A density plot could also be used to show how the solar irradiation collected is distributed.

In [None]:
# library & dataset
import seaborn as sns

# plot
sns.kdeplot(df['glbl_irad_amt_q'])

Now to return to the missing data - lets use some plots we've seen previously.

In [None]:
import plotly.express as px

fig1 = px.line(df, x = 'ob_end_time', y = 'glbl_irad_amt_q')

fig1.show()

In [None]:
import numpy as np
import matplotlib.pyplot as plt

x = df['ob_end_time'].tolist()
y = df['glbl_irad_amt_q'].tolist()


plt.bar(x, y)


We can clearly see by extracting the daily results from the dataframe, that there is no daily 24 hour data for most of July and August. This may be due to an error in recording the data at the end of each day, so needs investigated further.

We can try filtering the original data by removing the data for every 24 hours, and instead use the hourly data to analyse. To do this, we can create a new dataframe to manipulate. We need to give it a new name, in this case 'df1', but apart from that we can copy the code we used previously.

In [None]:
df1 = pd.read_csv(io.BytesIO(uploaded['midas-open_uk-radiation-obs_dv-202107_lanarkshire_00987_drumalbin_qcv-1_1995.csv']),

                skiprows=[*range(75)], skipinitialspace=True)

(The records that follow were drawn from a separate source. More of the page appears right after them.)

theorem execLaunchAdmission_kept (die q : Nat)
    {s : State} (hmem : s.keeps iv) : outKept iv (execLaunchAdmission die q s) := by
  unfold execLaunchAdmission
  repeat' first
    | with_reducible assumption | exact rfl | with_reducible refine forwardLaunch_kept _ _ _ ?_
    | with_reducible refine readBlock_kept _ _ ?_ | with_reducible refine snd_kept (by assumption) (waitsMet_kept _ ?_)
    | with_reducible refine waitsMet_kept _ ?_ | with_reducible refine takeHead_kept _ _ _ _ _ ?_
    | with_reducible refine reject_kept _ _ _ _ ?_ | with_reducible refine emit_kept ?_ ?_
    | with_reducible refine next_kept ?_ | with_reducible exact trivial | with_reducible refine id_kept ?_ | split
    | dsimp only | dsimp only [State.keeps]

theorem execLaunchForward_kept (die launch : Nat)
    {s : State} (hmem : s.keeps iv) : outKept iv (execLaunchForward die launch s) := by
  unfold execLaunchForward
  repeat' first
    | with_reducible assumption | with_reducible refine redispatch_kept ?_ | with_reducible refine heard_kept _ _ _ ?_
    | with_reducible refine next_kept ?_ | with_reducible exact trivial | split | dsimp only | dsimp only [State.keeps]

theorem execWaitCounterPoll_kept (die q : Nat)
    {s : State} (hmem : s.keeps iv) : outKept iv (execWaitCounterPoll die q s) := by
  unfold execWaitCounterPoll
  repeat' first
    | with_reducible assumption | with_reducible refine ite_event ?_ ?_ | exact rfl
    | with_reducible refine snd_kept (by assumption) (waitsMet_kept _ ?_) | with_reducible refine waitsMet_kept _ ?_
    | with_reducible refine reject_kept _ _ _ _ ?_ | with_reducible refine emit_kept ?_ ?_
    | with_reducible refine next_kept ?_ | with_reducible exact trivial | with_reducible refine id_kept ?_ | split
    | dsimp only | dsimp only [State.keeps]

theorem execTeamStart_kept (launch : Nat) {s : State} (hmem : s.keeps iv) : outKept iv (execTeamStart launch s) := by
  unfold execTeamStart
  repeat' first
    | with_reducible assumption | exact rfl | with_reducible refine startTeams_kept _ _ _ ?_
    | with_reducible refine modDie_kept _ _ ?_ | with_reducible refine emit_kept ?_ ?_ | with_reducible refine next_kept ?_
    | with_reducible exact trivial | split | dsimp only | dsimp only [State.keeps]

theorem modLaunch_kept (id : Nat) (f : Launch → Launch)
    {s : State} (hmem : s.keeps iv) : (State.modLaunch s id f).keeps iv := by
  unfold State.modLaunch
  repeat' first
    | with_reducible assumption | with_reducible refine id_kept ?_ | split | dsimp only | dsimp only [State.keeps]

theorem setFate_kept (id i : Nat) (fate : TeamFate)
    {s : State} (hmem : s.keeps iv) : (State.setFate s id i fate).keeps iv := by
  unfold State.setFate
  repeat' first
    | with_reducible assumption | exact rfl | with_reducible refine modLaunch_kept _ _ ?_
    | with_reducible refine emit_kept ?_ ?_ | with_reducible refine id_kept ?_ | split | dsimp only | dsimp only [State.keeps]

theorem freeCore_kept (c : Nat) {s : State} (hmem : s.keeps iv) : (State.freeCore s c).keeps iv := by
  unfold State.freeCore
  repeat' first
    | with_reducible assumption | with_reducible refine redispatch_kept ?_ | with_reducible refine drainAll_kept _ ?_
    | with_reducible refine modCore_kept _ _ ?_ | with_reducible refine foldl_kept ?_ (fun _ _ _ => ?_) | split | dsimp only
    | dsimp only [State.keeps]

df1 = df1.drop(df1.columns[[1, 2, 4, 6, 7, 9, 10, 11, 12, 13, 14, 15, 16, 17, 18, 19, 20, 21]], axis=1)
df1 = df1.drop([8447], axis = 0)

df1 = df1[df1.ob_hour_count != 24]

df1['ob_end_time'] = pd.to_datetime(df1.ob_end_time, format='%d/%m/%Y %H:%M')
df1['timestamp'] = df1['ob_end_time'].dt.strftime('%Y-%m-%d')

print(df1)

df1 = df1.sort_values('ob_end_time', ascending=True)
plt.plot(df1['ob_end_time'], df1['glbl_irad_amt_q'])

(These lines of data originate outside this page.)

-- ==== Sys2Proof/Laws/PerInstr.lean ====
section
/-!
SUPPORT. Sys2Proof/Laws/PerInstr.lean: the round trip of the encoding, one lemma per constructor of `Instr`: decoding the words of
a well-formed instruction gives the instruction back.
-/
namespace Sys2Proof

theorem Guard.code_lt (g : Guard) : g.code < 16 := by
  have := g.p.isLt
  unfold Guard.code
  cases g.neg <;> simp <;> omega

/-- The guard is the low four bits (R33). -/
theorem guardOf_add (k : Nat) (g : Guard) : guardOf (16 * k + g.code) = some g := by
  obtain ⟨neg, p⟩ := g
  have hp := p.isLt
  have h1 : bits (16 * k + Guard.code ⟨neg, p⟩) 0 3 = p.val := by unfold bits Guard.code; cases neg <;> simp <;> omega
  have h2 : bits (16 * k + Guard.code ⟨neg, p⟩) 3 1 = neg.toNat := by unfold bits Guard.code; cases neg <;> simp <;> omega
  simp only [guardOf, h1, h2, finOf, hp, dif_pos]
  cases neg <;> simp

/-- A register field that holds a register's number names it (R30). -/
theorem finOf_eq {k n : Nat} {x : Fin k} (h : n = x.val) : finOf k n = some x := by
  subst h
  simp [finOf]

theorem tagOf_code (t : Tag) : tagOf t.code = some t := by cases t <;> rfl
theorem scopeOf_code (c : Scope) : scopeOf c.code = some c := by cases c <;> rfl
theorem Tag.code_lt (t : Tag) : t.code < 32 := by cases t <;> decide
theorem Scope.code_lt (c : Scope) : c.code < 6 := by cases c <;> decide

/-- A field that holds the number of a bit vector reads as it. -/
theorem ofNat_eq {k n : Nat} {x : BitVec k} (h : n = x.toNat) : BitVec.ofNat k n = x := by
  subst h
  simp

/-! ## The fields of each format (R29) -/

theorem fieldsR0 (maj d a b fn : Nat) (g : Guard) (hm : maj < 64) (hd : d < 32) (ha : a < 32) (hb : b < 32) (hfn : fn < 32) :
    fFrame (wordR maj d a b fn g.code) = 0 ∧
    fMajor (wordR maj d a b fn g.code) = maj ∧
    guardOf (wordR maj d a b fn g.code) = some g ∧
    fD (wordR maj d a b fn g.code) = d ∧
    fA (wordR maj d a b fn g.code) = a ∧
    fB (wordR maj d a b fn g.code) = b ∧
    fFn (wordR maj d a b fn g.code) = fn := by
  have hg := g.code_lt
  have e : wordR maj d a b fn g.code = 16 * ((wordR maj d a b fn g.code) / 16) + g.code := by unfold wordR; omega
  refine ⟨?_, ?_, ?_, ?_, ?_, ?_, ?_⟩
  · unfold fFrame bits wordR; omega
  · unfold fMajor bits wordR; omega
  · rw [e]; exact guardOf_add _ _
  · unfold fD bits wordR; omega
  · unfold fA bits wordR; omega
  · unfold fB bits wordR; omega
  · unfold fFn bits wordR; omega

theorem fieldsR1 (maj d a b fn : Nat) (g : Guard) (hm : maj < 64) (hd : d < 32) (ha : a < 32) (hb : b < 32) (hfn : fn < 32) :
    fFrame (2 ^ 30 + wordR maj d a b fn g.code) = 1 ∧
    fMajor (2 ^ 30 + wordR maj d a b fn g.code) = maj ∧
    guardOf (2 ^ 30 + wordR maj d a b fn g.code) = some g ∧
    fD (2 ^ 30 + wordR maj d a b fn g.code) = d ∧
    fA (2 ^ 30 + wordR maj d a b fn g.code) = a ∧
    fB (2 ^ 30 + wordR maj d a b fn g.code) = b ∧
    fFn (2 ^ 30 + wordR maj d a b fn g.code) = fn := by
  have hg := g.code_lt
  have e : 2 ^ 30 + wordR maj d a b fn g.code = 16 * ((2 ^ 30 + wordR maj d a b fn g.code) / 16) + g.code := by unfold wordR; omega
  refine ⟨?_, ?_, ?_, ?_, ?_, ?_, ?_⟩
  · unfold fFrame bits wordR; omega
  · unfold fMajor bits wordR; omega
  · rw [e]; exact guardOf_add _ _
  · unfold fD bits wordR; omega
  · unfold fA bits wordR; omega
  · unfold fB bits wordR; omega
  · unfold fFn bits wordR; omega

Judging by this set of the data, there was clearly an issue in those time periods recording data in general.

Nonetheless, we can still find and plot the average solar irradiation for each day of the year we have data for, and this can be done using code we have previously used, with some small tweaks.

In [None]:
days = pd.date_range('1995-01-01','1995-12-31',                               # Instead of months, we create a list of days for the year
              freq='D').strftime("%Y-%m-%d").tolist()
#print(days)

dailyavgq = []
for i in days:
    dailyavgq.append((df1.loc[df1['timestamp'] == i, 'glbl_irad_amt_q'].mean()))

#print(dailyavgq)

plt.plot(days, dailyavgq)

So here we have the irradiation for each day, however the x-axis label is very messy - this is due to all the days of the year being using as x-ticks. To correct this, we can create a third dataframe.

In [None]:
df2 = pd.DataFrame({'days':days,                                              # Create the new dataframe and define the columns and their data
                    'dailyavgq' : dailyavgq})
print (df2)

df2['days'] = pd.to_datetime(df2.days, format='%Y-%m-%d')                     # Define the date format for the days column

plt.plot(df2['days'], df2['dailyavgq'])

That's a lot more tidier. If we wanted to we could filter the data to find out the exact dates where we have no data, but we can also use the `plotly.express` interactive graph to see this more clearly.

In [None]:
import plotly.express as px

fig = px.line(df2, x = 'days', y = 'dailyavgq')

fig.show()

Using this we can pinpoint the days that there were no data recorded. We also notice there are other days throughout the year where no data was recorded.

### Conclusion

We've seen in this worksheet once again how to manipulate data in a dataframe, and how to use code we have previously wrote, and tweak it to be useful in other circumstances.